Cerberus consumes the metrics from Prometheus deployed on the cluster to report the alerts.
When provided the prometheus url and bearer token in the config, Cerberus reports the following alerts:
KubeAPILatencyHigh: alerts at the end of each iteration and warns if 99th percentile latency for given requests to the kube-apiserver is above 1 second. It is the official SLI/SLO defined for Kubernetes.
High number of etcd leader changes: alerts the user when an increase in etcd leader changes are observed on the cluster. Frequent elections may be a sign of insufficient resources, high network latency, or disruptions by other components and should be investigated.
NOTE: The prometheus url and bearer token are automatically picked from the cluster if the distribution is OpenShift since it’s the default metrics solution. In case of Kubernetes, they need to be provided in the config if prometheus is deployed.

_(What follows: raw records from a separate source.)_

-- ==== Sys2Proof/Laws/PerInstr.lean ====
section
/-! SUPPORT. Decode after encode, one lemma per constructor of Instr (R225 to R238). -/

namespace Sys2Proof.Laws.RoundTrip

/-- Decoding the word of a well-formed instruction gives it back: a sequencer word up to the name of BCHG's one word, an
element word as it is. An event has no word. -/
def Statement (i : Instr) : Prop :=
  i.wf = true → (i.wordKind = .sequencer → decodeSeq (encode i) = .ok i.canon) ∧
    (i.wordKind = .element → decodeElem (encode i) = .ok i)

theorem no_word {i : Instr} (h : i.wordKind = .event) : Statement i :=
  fun _ => ⟨fun k => absurd (h ▸ k) (by decide), fun k => absurd (h ▸ k) (by decide)⟩

theorem seq_ok {i j : Instr} (w : Nat) (h : encodeNat i = w) (hj : i.canon = j) (hk : i.wordKind = .sequencer)
    (hw : w < 2 ^ 32) (hd : i.wf = true → decodeSeqNat w = .ok j) : Statement i := by
  refine fun hwf => ⟨fun _ => ?_, fun h => absurd (hk ▸ h) (by decide)⟩
  rw [decodeSeq, encode, h, BitVec.toNat_ofNat, Nat.mod_eq_of_lt hw, hd hwf, hj]

theorem elem_ok {i : Instr} (w : Nat) (h : encodeNat i = w) (hk : i.wordKind = .element)
    (hw : w < 2 ^ 32) (hd : i.wf = true → decodeElemNat w = .ok i) : Statement i := by
  refine fun hwf => ⟨fun h => absurd (hk ▸ h) (by decide), fun _ => ?_⟩
  rw [decodeElem, encode, h, BitVec.toNat_ofNat, Nat.mod_eq_of_lt hw, hd hwf]

theorem size_lt {o : BitVec 13} (s : MSize) : msizeCode s * 8192 + o.toNat < 65536 := by
  cases s <;> simp only [msizeCode] <;> omega

theorem decode_wordM {mj : Nat} {d a : Reg} {s : MSize} {o : BitVec 13} (k : Reg → Reg → MSize → BitVec 13 → Instr)
    (h : decodeSeqNat (wordI mj d a (msizeCode s * 8192 + o.toNat)) = decodeM k (wordI mj d a (msizeCode s * 8192 + o.toNat))) :
    decodeSeqNat (wordI mj d a (msizeCode s * 8192 + o.toNat)) = .ok (k d a s o) := by
  have hs : (msizeCode s * 8192 + o.toNat) / 8192 = msizeCode s := by omega
  have ho : BitVec.ofNat 13 (msizeCode s * 8192 + o.toNat) = o := by
    apply BitVec.eq_of_toNat_eq; simp only [BitVec.toNat_ofNat]; omega
  rw [h, decodeM, wordI_size (size_lt s), hs, regHi_wordI (size_lt s), regMid_wordI (size_lt s), immM_wordI, ho]
  cases s <;> rfl

theorem major_wordJ (mj : Nat) (o : BitVec 26) (h : mj < 64) : (mj * 67108864 + o.toNat) / 67108864 % 64 = mj := by omega

theorem decode_wordJ {mj : Nat} (o : BitVec 26) {k : BitVec 26 → Instr}
    (h : decodeSeqNat (mj * 67108864 + o.toNat) = .ok (k (immJ (mj * 67108864 + o.toNat)))) :
    decodeSeqNat (mj * 67108864 + o.toNat) = .ok (k o) := by
  have : immJ (mj * 67108864 + o.toNat) = o := by
    apply BitVec.eq_of_toNat_eq; simp only [immJ, BitVec.toNat_ofNat]; omega
  rw [h, this]

theorem imod_lt (m : IMod) : imodCode m < 16 := by cases m <;> decide
theorem fmod_lt (m : FMod) : fmodCode m < 16 := by cases m <;> decide
theorem lmod_lt (m : LMod) : lmodCode m < 16 := by obtain (m | m) := m <;> cases m <;> decide
theorem imod_code (m : IMod) : imodOf (imodCode m) = some m := by cases m <;> rfl
theorem fmod_code (m : FMod) : fmodOf (fmodCode m) = some m := by cases m <;> rfl
theorem lmod_code (m : LMod) : lmodOf (lmodCode m) = some m := by obtain (m | m) := m <;> cases m <;> rfl
theorem conv_lt (sat : Bool) (rm : RMode) : sat.toNat * 8 + rmodeCode rm < 16 := by cases sat <;> cases rm <;> decide
theorem dir_lt (d : Dir) : dirCode d * 4 < 16 := by cases d <;> decide
theorem port_lt (d : Dir) (inv : Bool) : dirCode d * 4 + inv.toNat * 2 < 16 := by cases d <;> cases inv <;> decide
theorem dir_mod (d : Dir) : dirCode d * 4 % 4 = 0 := by omega
theorem dir_div (d : Dir) : dirOf (dirCode d * 4 / 4) = d := by cases d <;> rfl

variable {op : Nat} {ta tb : Target}

theorem elemI {k : IMod → Target → Target → Instr} (m : IMod)
    (h : decodeElemNat (wordE op (imodCode m) ta tb) = decodeEI k (wordE op (imodCode m) ta tb)) :
    decodeElemNat (wordE op (imodCode m) ta tb) = .ok (k m ta tb) := by
  rw [h, decodeEI, wordE_mod (imod_lt m), imod_code]; exact withTargets_wordE

theorem elemF {k : FMod → Target → Target → Instr} (m : FMod)
    (h : decodeElemNat (wordE op (fmodCode m) ta tb) = decodeEF k (wordE op (fmodCode m) ta tb)) :
    decodeElemNat (wordE op (fmodCode m) ta tb) = .ok (k m ta tb) := by
  rw [h, decodeEF, wordE_mod (fmod_lt m), fmod_code]; exact withTargets_wordE
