theorem execTap_canonical (h : s.st.Canonical) : Out.Canonical (execTap s) := by
  unfold execTap
  grind -ring -linarith -order [Out.Canonical, !onUnit_canonical, = outPush_st, = setUnit_st, = popIn_st]

theorem execSealOperator_canonical (h : s.st.Canonical) : Out.Canonical (execSealOperator s) := by
  unfold execSealOperator
  grind -ring -linarith -order [Out.Canonical, !onUnit_canonical, = setUnit_st, = popIn_st, = outPush_st]

@[simp] theorem ctlPush_st {e k tok} : (ctlPush s e k tok).st = s.st := by simp [ctlPush]

@[simp] theorem childPop_st {e j} : (childPop s e j).st = s.st := by simp [childPop]

theorem ctlChild_canonical {e x j tok} (h : s.st.Canonical) : (ctlChild e s x j tok).st.Canonical := by
  unfold ctlChild
  grind -ring -linarith -order [= childPop_st, !raiseOp_canonical, = setUnit_st]

theorem ctlSend_st {e x js s'} (he : ctlSend e s x js = some s') : s'.st = s.st := by
  induction js with
  | nil => cases he
  | cons j js ih =>
    unfold ctlSend at he
    split at he
    · cases he; simp
    · split at he
      · cases he; simp
      · exact ih he

@[simp] theorem ctlForward_st {e x n k} : (ctlForward e s x n k).st = s.st := by
  unfold ctlForward
  split
  · rw [foldl_st fun _ _ => ctlPush_st]
    dsimp only
    split <;> simp
  · rfl

theorem ctlParent_canonical {e x tok} (h : s.st.Canonical) : (ctlParent e s x tok).st.Canonical := by
  unfold ctlParent
  grind -ring -linarith -order [= popIn_st, = setUnit_st, !raiseOp_canonical]

theorem controlRun_canonical {e x} (h : s.st.Canonical) : (controlRun e s x).st.Canonical := by
  have hsend : ∀ {js s'}, ctlSend e s x js = some s' → s'.st.Canonical := fun he => by rwa [ctlSend_st he]
  unfold controlRun
  dsimp only
  repeat' split
  any_goals exact hsend ‹_›
  all_goals simp [foldl_st, ctlChild_canonical, ctlParent_canonical, h]

theorem execControl_canonical (h : s.st.Canonical) : Out.Canonical (execControl s) := by
  unfold execControl
  grind -ring -linarith -order [Out.Canonical, !onUnit_canonical, !controlRun_canonical]

/-! ### Fragments and harrow mode -/

theorem matrixOp_canonical {i ta tb accepts onPermit fire off poison mark}
    (hf : ∀ {s} e x, s.st.Canonical → (fire e s x).st.Canonical) (ho : ∀ {s} e x, s.st.Canonical → (off e s x).st.Canonical)
    (hp : ∀ {s} e x, s.st.Canonical → (poison e s x).st.Canonical) (hm : ∀ {s} e x k, s.st.Canonical → (mark e s x
      k).st.Canonical) :
    (matrixOp i ta tb accepts onPermit fire off poison mark).Canonical where
  fire {e s x} h := by
    dsimp only [matrixOp]
    split
    · exact hf e x h
    · exact h
  off {e s x} h := by
    dsimp only [matrixOp]
    split
    · exact ho e x h
    · exact h
  poison {e s x} h := by
    dsimp only [matrixOp]
    split
    · exact hp e x h
    · exact h
  mark {e s x k} h := by
    dsimp only [matrixOp]
    split
    · exact hm e x k h
    · exact h
  mixed := markMis_canonical

theorem mwldDone_canonical {e x ta tb} (h : s.st.Canonical) : (mwldDone e s x ta tb).st.Canonical := by
  unfold mwldDone
  grind -ring -linarith -order [= setFrag_st, !emit_canonical]

theorem mwldToken_canonical {i ta tb e x fmt rows poisoned} (h : s.st.Canonical) : (mwldToken i ta tb e s x fmt rows
  poisoned).st.Canonical := by
  unfold mwldToken
  grind -ring -linarith -order [= setFrag_st, !mwldDone_canonical, = setSlot_st]

theorem mwldPoison_canonical {i ta tb e x} (h : s.st.Canonical) : (mwldPoison i ta tb e s x).st.Canonical := by
  unfold mwldPoison
  grind -ring -linarith -order [!mwldToken_canonical]

theorem execMwld_canonical {ta tb} (h : s.st.Canonical) : Out.Canonical (execMwld ta tb s) := by
  refine onSlot_canonical (matrixOp_canonical (fun e x h => ?_) (fun _ _ => consumeOff_canonical) (fun _ _ =>
    mwldPoison_canonical)
    fun e x k h => ?_) h
  · grind -ring -linarith -order [!raiseUnit_canonical, !mwldPoison_canonical, !countEvents_canonical, !mwldToken_canonical]
  · grind -ring -linarith -order [!mwldDone_canonical, !forwardMark_canonical]

theorem mfeedRows_canonical {i e decoded f skip l x} (h : s.st.Canonical) : (mfeedRows i e decoded f skip l s x).st.Canonical :=
  by
  fun_induction mfeedRows i e decoded f skip l s x <;> grind -ring -linarith -order [= setSlot_st, !holdSlot_canonical, =
    setFrag_st,
    !countEvents_canonical]

theorem mfeedPoison_canonical {i e x} (h : s.st.Canonical) : (mfeedPoison i e s x).st.Canonical := by
  unfold mfeedPoison
  grind -ring -linarith -order [!mfeedRows_canonical]

theorem mfeedFire_canonical {i e x} (h : s.st.Canonical) : (mfeedFire i e s x).st.Canonical := by
  unfold mfeedFire
  grind -ring -linarith -order [!mfeedPoison_canonical, !raiseUnit_canonical, !countEvents_canonical, !mfeedRows_canonical]

theorem execMfeed_canonical {ta tb} (h : s.st.Canonical) : Out.Canonical (execMfeed ta tb s) := by
  refine onSlot_canonical (matrixOp_canonical (fun _ _ => mfeedFire_canonical) (fun _ _ => consumeOff_canonical)
    (fun _ _ => mfeedPoison_canonical) fun e x k h => ?_) h
  grind -ring -linarith -order [!emit_canonical, = setFrag_st, !forwardMark_canonical]

theorem drainStep_canonical {i ta tb e x} (h : s.st.Canonical) : (drainStep i ta tb e s x).st.Canonical := by
  unfold drainStep
  grind -ring -linarith -order [= setFrag_st, !countEvents_canonical, !emit_canonical]

theorem execMdrain_canonical {ta tb} (h : s.st.Canonical) : Out.Canonical (execMdrain ta tb s) :=
  onSlot_canonical (matrixOp_canonical (fun _ _ => drainStep_canonical) (fun _ _ => consumeOff_canonical)
    (fun _ _ => emitPoison_canonical) fun _ _ _ => forwardMark_canonical) h

theorem execMzero_canonical {ta tb} (h : s.st.Canonical) : Out.Canonical (execMzero ta tb s) :=
  onSlot_canonical (matrixOp_canonical (fun _ _ h => emit_canonical h) (fun _ _ => consumeOff_canonical)
    (fun _ _ => emitPoison_canonical) fun _ _ _ => forwardMark_canonical) h

theorem execMwin_canonical (h : s.st.Canonical) : Out.Canonical (execMwin s) := by
  unfold execMwin
  grind -ring -linarith -order [Out.Canonical, = setSlot_st, = setFrag_st]

theorem execMtwid_canonical {ta tb} (h : s.st.Canonical) : Out.Canonical (execMtwid ta tb s) := by
  refine onSlot_canonical (matrixOp_canonical (fun e x h => ?_) (fun _ _ => consumeOff_canonical) (fun _ _ =>
    emitPoison_canonical)
    fun _ _ _ => forwardMark_canonical) h
  split
  · exact h
  · simpa using h

theorem execTwiddleFillDone_canonical (h : s.st.Canonical) : Out.Canonical (execTwiddleFillDone s) := by
  unfold execTwiddleFillDone
  grind -ring -linarith -order [Out.Canonical, !emit_canonical]

theorem mharrowFire_canonical {i d ta tb e x} (h : s.st.Canonical) : (mharrowFire i d ta tb e s x).st.Canonical := by
  refine stored_iff_canonical.1 ?_
  unfold mharrowFire
  refine ite_stored h (ite_stored (raiseUnit_canonical (emitPoison_canonical h)) (ite_stored h ?_))
  extract_lets a va size last
  clear_value a va size last
  split
  · exact stored_iff_canonical.2 (holdSlot_canonical h)
  · refine ite_stored (holdSlot_canonical h) (ite_stored (holdSlot_canonical h) ?_)
    split
    · exact stored_iff_canonical.2 (holdSlot_canonical h)
    · refine ite_stored (holdSlot_canonical h) ?_
      exact stored_iff_canonical.2 (by rwa [setSlot_st, bindRead_st])

theorem execMharrow_canonical {d ta tb} (h : s.st.Canonical) : Out.Canonical (execMharrow d ta tb s) :=
  onSlot_canonical (matrixOp_canonical (fun _ _ => mharrowFire_canonical) (fun _ _ => consumeOff_canonical)
    (fun _ _ => emitPoison_canonical) fun _ _ _ => forwardMark_canonical) h

theorem stagePerform_canonical {e x va} (h : s.st.Canonical) : (stagePerform s e x va).2.st.Canonical := by
  unfold stagePerform
  grind -ring -linarith -order [!readVA_canonical, !writeVA_canonical]

theorem execHarrowStageComplete_canonical (h : s.st.Canonical) : Out.Canonical (execHarrowStageComplete s) := by
  unfold execHarrowStageComplete
  grind -ring -linarith -order [Out.Canonical, !stagePerform_canonical, !countEvents_canonical, !emit_canonical,
    !holdSlot_canonical]

/-! ### Address generators and streams -/

@[simp] theorem setStream_st {e r} : (setStream s e r).st = s.st := rfl

@[simp] theorem endStream_st {e r} : (endStream s e r).st = s.st := rfl

theorem raiseGen_canonical {e r c} (h : s.st.Canonical) : (raiseGen s e r c).st.Canonical := by
  unfold raiseGen
  grind -ring -linarith -order [!appendEvent_canonical]

theorem holdGen_canonical {e r c va ia wr mask data} (h : s.st.Canonical) : (holdGen s e r c va ia wr mask data).st.Canonical :=
  by
  unfold holdGen
  grind -ring -linarith -order [!holdAccess_canonical, = setStream_st]

@[simp] theorem fillBufs_st {t wr level r l} : (fillBufs t wr level s r l).1.st = s.st := by
  induction l generalizing s r with
  | nil => rfl
  | cons b bs ih =>
    unfold fillBufs
    dsimp only
    split
    · rw [ih]
      split
      · exact setRegion_st ..
      · split
        · exact setRegion_st ..
        · rfl
    · exact ih

@[simp] theorem fillPoint_st {e r level} : (fillPoint s e r level).1.st = s.st := by
  unfold fillPoint
  dsimp only
  split
  · exact fillBufs_st
  · refine (foldl_st fun u k => ?_).trans fillBufs_st
    split <;> rfl

@[simp] theorem rowWritten_st {e r ia n} : (rowWritten s e r ia n).1.st = s.st := by
  unfold rowWritten
  grind -ring -linarith -order [= setRegion_st]

theorem packPoison_canonical {e r c} (h : s.st.Canonical) : (packPoison s e r c).st.Canonical := by
  unfold packPoison
  grind -ring -linarith -order [= setStream_st, !raiseGen_canonical]

@[simp] theorem readEnd_st {e r} : (readEnd s e r).st = s.st := by simp [readEnd]

@[simp] theorem headRead_st {e r va ia cls k} : (headRead s e r va ia cls k).st = s.st := by
  unfold headRead
  grind -ring -linarith -order [= setStream_st]

theorem readElem_canonical {e r va k} (h : s.st.Canonical) : (readElem s e r va k).st.Canonical := by
  unfold readElem
  grind -ring -linarith -order [!holdGen_canonical, = bindRead_st, = headRead_st, !apart_canonical, = setStream_st, = dropTorn_st,
    !packPoison_canonical]

theorem sendOut_canonical {e r tok rest} (h : s.st.Canonical) : (sendOut s e r tok rest).st.Canonical := by
  unfold sendOut
  grind -ring -linarith -order [!egressPush_canonical, = endStream_st, = setStream_st]

@[simp] theorem genAsk_st {e r k push tok} : (genAsk s e r k push tok).st = s.st := by
  unfold genAsk
  split <;> simp

theorem readNext_canonical {e r} (h : s.st.Canonical) : (readNext s e r).st.Canonical := by
  unfold readNext
  grind -ring -linarith -order [= setStream_st, = genAsk_st, !readElem_canonical, = readEnd_st]

theorem execGeneratorElement_canonical (h : s.st.Canonical) : Out.Canonical (execGeneratorElement s) := by
  unfold execGeneratorElement
  grind -ring -linarith -order [Out.Canonical, !sendOut_canonical, = setStream_st, = readEnd_st, !fillPoint_st,
    !readNext_canonical]

theorem performRun_canonical {e r i} (h : s.st.Canonical) : (performRun s e r i).st.Canonical := by
  unfold performRun
  grind -ring -linarith -order [!iaAccess_canonical, = pageStarve_st, = setStream_st, !raiseGen_canonical, !holdGen_canonical]

theorem execGatherReply_canonical (h : s.st.Canonical) : Out.Canonical (execGatherReply s) := by
  unfold execGatherReply
  grind -ring -linarith -order [Out.Canonical, = setStream_st, !chooseNext_st, !performRun_canonical]

@[simp] theorem popCoord_st {e r} : (popCoord s e r).st = s.st := by simp [popCoord]

theorem flushMerge_canonical {e r} (h : s.st.Canonical) : (flushMerge s e r).st.Canonical := by
  unfold flushMerge
  grind -ring -linarith -order [!iaPerform_canonical, = setStream_st, !holdGen_canonical]

theorem coordNext_canonical {e r tok i} (h : s.st.Canonical) : (coordNext s e r tok i).st.Canonical := by
  unfold coordNext
  grind -ring -linarith -order [= setStream_st, = popCoord_st, !flushMerge_canonical, !holdGen_canonical]

@[simp] theorem coordOther_st {e r tok} : (coordOther s e r tok).st = s.st := by
  unfold coordOther
  grind -ring -linarith -order [= setStream_st, = popCoord_st, = readEnd_st, !fillPoint_st]

theorem execCoordinateToken_canonical (h : s.st.Canonical) : Out.Canonical (execCoordinateToken s) := by
  unfold execCoordinateToken
  dsimp only
  repeat' split
  all_goals simp [Out.Canonical, coordNext_canonical, h]

@[simp] theorem popData_st {e r} : (popData s e r).st = s.st := by simp [popData]

theorem writeElem_canonical {e r va bs k} (h : s.st.Canonical) : (writeElem s e r va bs k).st.Canonical := by
  unfold writeElem
  grind -ring -linarith -order [!holdGen_canonical, !flushMerge_canonical, = setStream_st, = bindRead_st, !apart_canonical,
    !rowWritten_st, =
    dropTorn_st]

theorem writeSlot_canonical {e r tok j} (h : s.st.Canonical) : (writeSlot s e r tok j).st.Canonical := by
  unfold writeSlot
  grind -ring -linarith -order [= setStream_st, = genAsk_st, !writeElem_canonical]

theorem sparseSlot_canonical {e r meta'} (h : s.st.Canonical) : (sparseSlot s e r meta').st.Canonical := by
  unfold sparseSlot
  grind -ring -linarith -order [= setStream_st, !raiseGen_canonical, !writeElem_canonical]

theorem writeToken_canonical {e r tok} (h : s.st.Canonical) : (writeToken s e r tok).st.Canonical := by
  unfold writeToken
  grind -ring -linarith -order [= popData_st, = setStream_st, !fillPoint_st, !raiseGen_canonical, = popCoord_st]

theorem execWriteStreamToken_canonical (h : s.st.Canonical) : Out.Canonical (execWriteStreamToken s) := by
  unfold execWriteStreamToken
  grind -ring -linarith -order [Out.Canonical, !flushMerge_canonical, !writeSlot_canonical, !sparseSlot_canonical,
    !writeToken_canonical]

theorem execWriteStreamEnd_canonical (h : s.st.Canonical) : Out.Canonical (execWriteStreamEnd s) := by
  unfold execWriteStreamEnd
  grind -ring -linarith -order [Out.Canonical, !sendOut_canonical]

@[simp] theorem fifoDone_st {k q} : (fifoDone s k q).st = s.st := rfl

theorem fifoSlotDone_canonical {t n tok} (h : s.st.Canonical) : (fifoSlotDone s t n tok).st.Canonical := by
  unfold fifoSlotDone
  grind -ring -linarith -order [!portFinish_canonical]

theorem fifoSlotHeld_canonical {t n c wr} (h : s.st.Canonical) : (fifoSlotHeld s t n c wr).st.Canonical := by
  unfold fifoSlotHeld
  grind -ring -linarith -order [!holdSlot_canonical]
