-- ==== Sys2Proof/Word.lean ====
section
/-! DEFINITION. The word types of the KT240's two serial links. Quantities the manual only counts or
compares are natural numbers; bytes on a link, the item key and the wrapping counters are bit vectors. -/

namespace Sys2Proof

/-- One UART character's data bits (R91, R179). -/
abbrev Byte := BitVec 8

end Sys2Proof
end

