-- ==== Sys2Proof/Config.lean ====
section
/-! DEFINITION. The one value the model leaves free. Every other constant of the manual is fixed by a rule
and stands where it is used. -/

namespace Sys2Proof

/-- FREE VALUE (DESIGN CHOICE, notes/assumptions/3.md; safe). The model has no millisecond clock, so how much
of a running hold slot timer is left when READ HOLDS is answered (R111, R126) is open. It is applied to a
plain counter of State, and the answer is held within 1 and the milliseconds the timer was started with. -/
opaque Config.timerSample : Nat → Nat

end Sys2Proof
end

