-- ==== Sys2Proof/Machine/PartRequests.lean ====
section
/-! DEFINITION. Requests on the part: STATUS, SET CLOCK, START, STOP, RESTART, WIPE, SET OPTIONS, READ OPTIONS,
CLEAR COUNTS (R132, R133, R177, R178, R186 to R189). -/

namespace Sys2Proof.Machine

/-! ### STATUS -/

/-- R109, R141, R187: the fields in their order. -/
def State.statusBytes (s : State) : List Byte :=
  u8 s.engine.code ++ u8 s.wear.mode.code ++ minuteBytes s.clock ++ u8 s.options.intervalLength ++
  u8 s.timer.intervalCount ++ u16 s.line.used ++ u16 s.line.intake.length ++ u8 (s.line.countOf 0x11) ++
  u16 (s.line.countOf 0x12) ++ u16 (s.line.countOf 0x13) ++ u16 (s.line.countOf 0x14) ++
  u32 s.line.errors.toNat ++ u32 s.line.itemOverrun.toNat ++ u32 s.line.modeOverrun.toNat ++
  u32 s.line.tachOverrun.toNat ++ u32 s.line.jamOverrun.toNat ++ u32 s.line.strays.toNat ++
  u8 s.hold.transmit.length ++ u32 s.alerts.latched.toNat

/-- STATUS (R187). -/
def execStatus (s : State) : Host.Outcome State Fault Refusal :=
  s.request .status fun s => accept s s.statusBytes

/-! ### SET CLOCK -/

/-- The clock takes a value; CLOCK_UNSET ends where it was unset (R131, R132). -/
def State.putClock (s : State) (value : Nat) : State :=
  { s with
    clock := some value
    alerts := s.alerts.takeAll (if s.clock.isNone then [.conditionEnded .clockUnset] else []) }

/-- The plan unit's part of an accepted SET CLOCK (R133, R149). -/
def State.moveClock (s : State) (value : Nat) : State :=
  let set := s.putClock value
  { set with plan := set.plan.dropEnded value }.replan

/-- R132, R133. That the value is tested before the state is a DESIGN CHOICE (notes/assumptions/21.md). -/
def setClockWork (value : Nat) (s : State) : Answer :=
  if maxMinute < value then refuse s .badValue
  else if s.clock.isSome && s.engine == .counting then refuse s .wrongState
  else accept (s.moveClock value) (u32 value)

/-- SET CLOCK (R132). -/
def execSetClock (value : Nat) (s : State) : Host.Outcome State Fault Refusal :=
  s.request (.setClock value) (setClockWork value)

/-! ### START and STOP -/

/-- R186. -/
def startWork (s : State) : Answer :=
  if s.engine == .counting then refuse s .wrongState
  else if s.anySuspect then refuse s .elementState
  else accept { s with engine := .counting } []

/-- START (R186). -/
def execStart (s : State) : Host.Outcome State Fault Refusal := s.request .start startWork

/-- R186, R170. -/
def stopWork (s : State) : Answer :=
  if s.engine == .counting then accept { s with engine := .stopped }.triggerCheckpoint []
  else refuse s .wrongState

/-- STOP (R186). -/
def execStop (s : State) : Host.Outcome State Fault Refusal := s.request .stop stopWork

/-! ### RESTART and WIPE -/

/-- RESTART: the start-up begins once the reply has been sent (R177). -/
def execRestart (s : State) : Host.Outcome State Fault Refusal :=
  s.request .restart fun s => ⟨s, .ok, [], .restart⟩

/-- R178. -/
def wipeWork (s : State) : Answer :=
  if s.engine == .stopped then ⟨s, .started, [], .wipe⟩ else refuse s .wrongState

/-- WIPE (R178). -/
def execWipe (s : State) : Host.Outcome State Fault Refusal := s.request .wipe wipeWork

/-! ### Options -/

/-- The interval restart (R130): a boundary not yet rolled is rolled first (R136; notes/assumptions/5.md). -/
def State.restartIntervals (s : State) : State :=
  let rolled := s.finishBoundary
  { rolled with
    timer := { rolled.timer with intervalCount := 0 }
    elements := restartTable rolled.elements }

/-- An accepted SET OPTIONS (R188, R130). -/
def State.putOptions (s : State) (o : Options) : State :=
  if o.intervalLength = s.options.intervalLength then { s with options := o }
  else { s.restartIntervals with options := o }

/-- R188. -/
def setOptionsWork (fields : OptionFields) (s : State) : Answer :=
  match optionsOf? fields with
  | none => refuse s .badValue
  | some o =>
      if o.intervalLength ≠ s.options.intervalLength ∧ s.engine ≠ .stopped then refuse s .wrongState
      else accept (s.putOptions o) []

/-- SET OPTIONS (R188). -/
def execSetOptions (fields : OptionFields) (s : State) : Host.Outcome State Fault Refusal :=
  s.request (.setOptions fields) (setOptionsWork fields)

/-- The options as a reply carries them (R188). -/
def Options.bytes (o : Options) : List Byte :=
  u8 o.intervalLength ++ u16 o.horizon ++ u8 o.companionPercent ++ u16 o.slipLimit ++ u8 o.slipSetCount ++
  u8 o.slipClearCount ++ u8 o.slipFactor ++ u16 o.minimumDrive ++ u16 o.answerTimeout ++ u8 o.deferral ++
  flag o.autoSave

/-- READ OPTIONS (R188). -/
def execReadOptions (s : State) : Host.Outcome State Fault Refusal :=
  s.request .readOptions fun s => accept s (s.options.bytes ++ u32 s.alerts.mask.toNat)

/-! ### Counts -/

/-- The item counters after a clear (R46). -/
def State.clearedItems (s : State) : WearEngine :=
  { s.wear with received := BitVec.ofNat 32 s.line.items, counted := 0, notCounted := 0, lost := 0 }

/-- The line receiver's counters after a clear (R189). -/
def LineReceiver.clearCounts (l : LineReceiver) : LineReceiver :=
  { l with errors := 0, itemOverrun := 0, modeOverrun := 0, tachOverrun := 0, jamOverrun := 0, strays := 0 }

/-- R189. -/
def State.clearAllCounts (s : State) : State :=
  { s with wear := s.clearedItems, routes := s.routes.clearCounts, line := s.line.clearCounts }

/-- CLEAR COUNTS (R189). -/
def execClearCounts (s : State) : Host.Outcome State Fault Refusal :=
  s.request .clearCounts fun s => accept s.clearAllCounts []

end Sys2Proof.Machine
end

5.6 - Node Problem Detector
node-problem-detector aims to make various node problems visible to the upstream layers in cluster management stack.
Installation
Please follow the instructions in the installation section to setup Node Problem Detector on Kubernetes. The following instructions are setting it up on OpenShift:
- Create
openshift-node-problem-detector
namespace ns.yaml withoc create -f ns.yaml
- Add cluster role with
oc adm policy add-cluster-role-to-user system:node-problem-detector -z default -n openshift-node-problem-detector
- Add security context constraints with
oc adm policy add-scc-to-user privileged system:serviceaccount:openshift-node-problem-detector:default
- Edit node-problem-detector.yaml to fit your environment.
- Edit node-problem-detector-config.yaml to configure node-problem-detector.
- Create the ConfigMap with
oc create -f node-problem-detector-config.yaml
- Create the DaemonSet with
oc create -f node-problem-detector.yaml
Once installed you will see node-problem-detector pods in openshift-node-problem-detector namespace.
Now enable openshift-node-problem-detector in the config.yaml.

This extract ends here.